Dawn-to-dusk jumbo headache for forest dept

Dawn-to-dusk jumbo headache for forest dept

A herd of eight wild elephants, including a calf, from Omkara forest range in Bandipur National Park, which made their way towards the outskirts of Mysore city, was the last thing that the harassed Forest department expected.

The elephants, which crossed River Kabini and made their way through villages of Nanjangud taluk, were spotted by the owner of a coconut farm on Mysore-Mananthavadi Road, just four km away from the city, at 6 am on Monday.

The early morning scare sent the department officials into a tizzy, who were seen scrambling about to make sure that the elephants did not venture into the city.

The herd, comprising four females, three tuskers and a calf stationed themselves in the farm of Veerabhadra, owner of Mysore Tarpaulins, all day long.

Forest officials of Mysore division who have been spending sleepless nights monitoring and stalling the movement of elephants and the killer tiger into human habitations were not prepared to handle the eager crowds.

The people climbed trees and even pelted stones in the direction of the jumbos that patiently stood in one place.

Until early afternoon, department officials were seen trying to coordinate with the police department to control the crowds. By the time MLA Somashekar and other top officers made it to the spot, police platoons were stationed in place, on the periphery of the farm.

According to Nanjangud Range Forest Officer Jayashekar, the elephants were part of a larger herd of 30 elephants that the department had been trying to drive away into the forest for the last couple of days.

“The entire herd stationed itself in the sugar cane fields at Heggadahalli in Nanjangud taluk on Sunday morning. We thought we had succeeded in driving them away towards Omkara on Sunday evening. However, it looks like this herd has separated from the larger herd and made its way towards Mysore,” he said.

There were tense moments all through the day, as the department realised that there is only one way to drive the herd back to the forests - through the same route it had taken overnight.

For, on side there was the HD Kote main road, leading towards Mysore city and the Varuna Canal on the other side. Strategies were drawn up to bring in kumki/captive elephants to drive the herd away after sunset. By the time the captive elephants were brought to Mysore from different camps, the herd started moving, by around 5.30 pm. It was headed in the direction of Mysore city. The department personnel started bursting crackers, which scared the elephants, forcing them to change their direction.

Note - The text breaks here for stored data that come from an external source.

/-- The bytes that a step reads are the encoding of the instruction it runs, up to that instruction's length (R122, R281). -/
theorem encode_decodeBytes (b0 b1 b2 : Byte) : encode (decodeBytes b0 b1 b2) = [b0, b1, b2].take (baseLength b0) := by
  rw [decodeBytes]
  split
  case isTrue h => rw [h, encode_cbInstr]; rfl
  case isFalse h =>
    rw [baseInstr, encode_baseTable _ _ _ h]
    split
    case isTrue three => rw [encodeWord, lowByte_joinBytes, highByte_joinBytes, three]; rfl
    case isFalse short =>
      obtain ⟨pos, le⟩ := baseLength_bounds b0
      obtain one | two : baseLength b0 = 1 ∨ baseLength b0 = 2 := by omega
      · rw [one]; rfl
      · rw [two]; rfl

/-- The three bytes at hand, zeros where the list ends, are those of the list as far as it goes. -/
theorem take_three_bytes (op : Byte) (rest : List Byte) {k : Nat} (h3 : k ≤ 3) (h : k ≤ (op :: rest).length) :
    [op, rest.getD 0 0, rest.getD 1 0].take k = (op :: rest).take k := by
  match k, rest with
  | 0, _ | 1, _ | 2, _ :: _ | 3, _ :: _ :: _ => rfl
  | 2, [] | 3, [] | 3, [_] => simp at h
  | _ + 4, _ => omega

/-- The encoding of the bare prefix begins no list that has the bytes its first byte asks for. -/
theorem encode_prefixCB_ne_take (op : Byte) (rest : List Byte) (h : baseLength op ≤ (op :: rest).length) :
    encode .prefixCB ≠ (op :: rest).take (baseLength op) := by
  intro e
  have one : 1 = baseLength op := (congrArg List.length e).trans (List.length_take_of_le h)
  rw [← one] at e
  obtain rfl : 0xCB = op := List.head_eq_of_cons_eq e
  exact absurd one (by decide)

/-- A first byte and the bytes its length asks for are the encoding of a well-formed instruction, which the decoder reads off. -/
theorem decode_of_length (op : Byte) (rest : List Byte) (h : baseLength op ≤ (op :: rest).length) :
    ∃ i, WellFormed i ∧ encode i = (op :: rest).take (baseLength op) ∧
      decode (op :: rest) = .ok (i, (op :: rest).drop (baseLength op)) := by
  have enc := encode_decodeBytes op (rest.getD 0 0) (rest.getD 1 0)
  rw [take_three_bytes op rest (baseLength_bounds op).2 h] at enc
  have wf : WellFormed (decodeBytes op (rest.getD 0 0) (rest.getD 1 0)) := fun e =>
    encode_prefixCB_ne_take op rest h (e ▸ enc)
  refine ⟨_, wf, enc, ?_⟩
  conv_lhs => rw [← List.take_append_drop (baseLength op) (op :: rest), ← enc]
  exact decode_encode _ wf

/-- A first byte without the bytes its length asks for is an error, or the bare prefix. -/
theorem decode_of_short (op : Byte) (rest : List Byte) (h : (op :: rest).length < baseLength op) :
    decode (op :: rest) = .error (.operandMissing op) ∨ (op :: rest = [0xCB] ∧ decode (op :: rest) = .ok (.prefixCB, [])) := by
  by_cases hop : op = 0xCB
  · subst hop
    obtain rfl : rest = [] := List.length_eq_zero_iff.mp (Nat.lt_one_iff.mp (Nat.lt_of_succ_lt_succ (m := 1) h))
    exact .inr ⟨rfl, rfl⟩
  · left
    simp only [decode, if_neg hop]
    obtain ⟨-, le⟩ := baseLength_bounds op
    generalize baseLength op = k at *
    match k, rest with
    | 2, [] | 3, [] | 3, [_] => rfl
    | 0, _ | 1, _ | 2, _ :: _ | 3, _ :: _ :: _ | _ + 4, _ => simp only [List.length_cons] at h; omega

/-- Settles O3: what is read is the beginning of the list that the length of its first byte fixes, or the bare prefix. -/
theorem encodingADecodedInstructionGivesTheBytes : Obligations.EncodingADecodedInstructionGivesTheBytes := by
  intro bytes rest i h
  cases bytes with
  | nil => cases h
  | cons op tail =>
    obtain enough | short := le_or_gt (baseLength op) (op :: tail).length
    · obtain ⟨j, -, enc, dec⟩ := decode_of_length op tail enough
      cases dec.symm.trans h
      rw [enc, List.take_append_drop]
    · obtain e | ⟨bare, dec⟩ := decode_of_short op tail short
      · cases e.symm.trans h
      · cases dec.symm.trans h
        exact bare.symm
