-- ==== Sys2Proof/Machine/Engine.lean ====
section
/-!
DEFINITION. The transfer sequencer's four operations and the load strobe (43_control_engine.md).
-/

namespace Sys2Proof.Machine

/-- The events of the load-strobe pulse (43_control_engine.md R162). -/
def strobeEvents : List Event := [.wait .tStrobeGap, .ldacLow, .wait .tLdacLow, .ldacHigh]

/-- `strobe()`, outside every CS window (43_control_engine.md R162). -/
def strobe (s : State) : Except Fault State :=
  match s.sel with
  | none => .ok (emitAll strobeEvents s)
  | some _ => .error .strobeInWindow

/-- `updateVoltage(a, rawV)` (43_control_engine.md R161). -/
def updateVoltage (a rawV : Word16) (s : State) : Except Fault State := do
  let s ← cacheVoltage a.toNat rawV s
  let s ← select (chipSelOf a) s
  let s ← xferOnly (voltWord (subOf a) rawV) s
  let s ← deselect s
  strobe s

/-- `readVoltageApprox(a)` (43_control_engine.md R163): the advisory readback and the state after it. -/
def readVoltageApprox (a : Word16) (s : State) : Except Fault (Volt12 × State) := do
  let s ← select (chipSelOf a) s
  let (rx, s) ← xfer (rdreqWord (subOf a)) s
  let s ← deselect s
  pure (readback rx, s)

/-- The null word after a control word, where the variant has one (43_control_engine.md R166). -/
def sendNullAfterCtrl (s : State) : Except Fault State :=
  if s.cfg.nullWordAfterCtrl then xferOnly nullWord s else .ok s

/-- `setPower(a, on)` (43_control_engine.md R165). -/
def setPower (a : Word16) (on : Bool) (s : State) : Except Fault State := do
  let w ← readControl (chipSelOf a) s
  let w := withPower w (subOf a) on
  let s ← cacheControl (chipSelOf a) w s
  let s ← select (chipSelOf a) s
  let s ← xferOnly w s
  let s ← sendNullAfterCtrl s
  deselect s

/-- `getPower(a)` (43_control_engine.md R167). -/
def getPower (a : Word16) (s : State) : Except Fault Bool := readControlBit (chipSelOf a) (subOf a) s

end Sys2Proof.Machine
end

But large crowds that were waiting on the periphery of the farm made the elephants wary, stopping them right in their tracks. Forest officials then had to clear the crowd and force the elephants to move again by bursting crackers. By 6.30 pm, the elephants were off Kalavadi road, adjacent to the farm.

S D Gaonkar, Deputy Conservator of Forests, Mysore, told Deccan Herald that the elephants had crossed Talur by about 8.30 pm.

“A large team has been deployed to ensure that the elephants don’t stray into villages. As a backup, we are stationing the captive elephants in Mysore - anything can happen overnight, and we might need their assistance,” he added.

Official sources said that by nightfall the team lost track of the elephants. The team was said to be stationed at Talur overnight.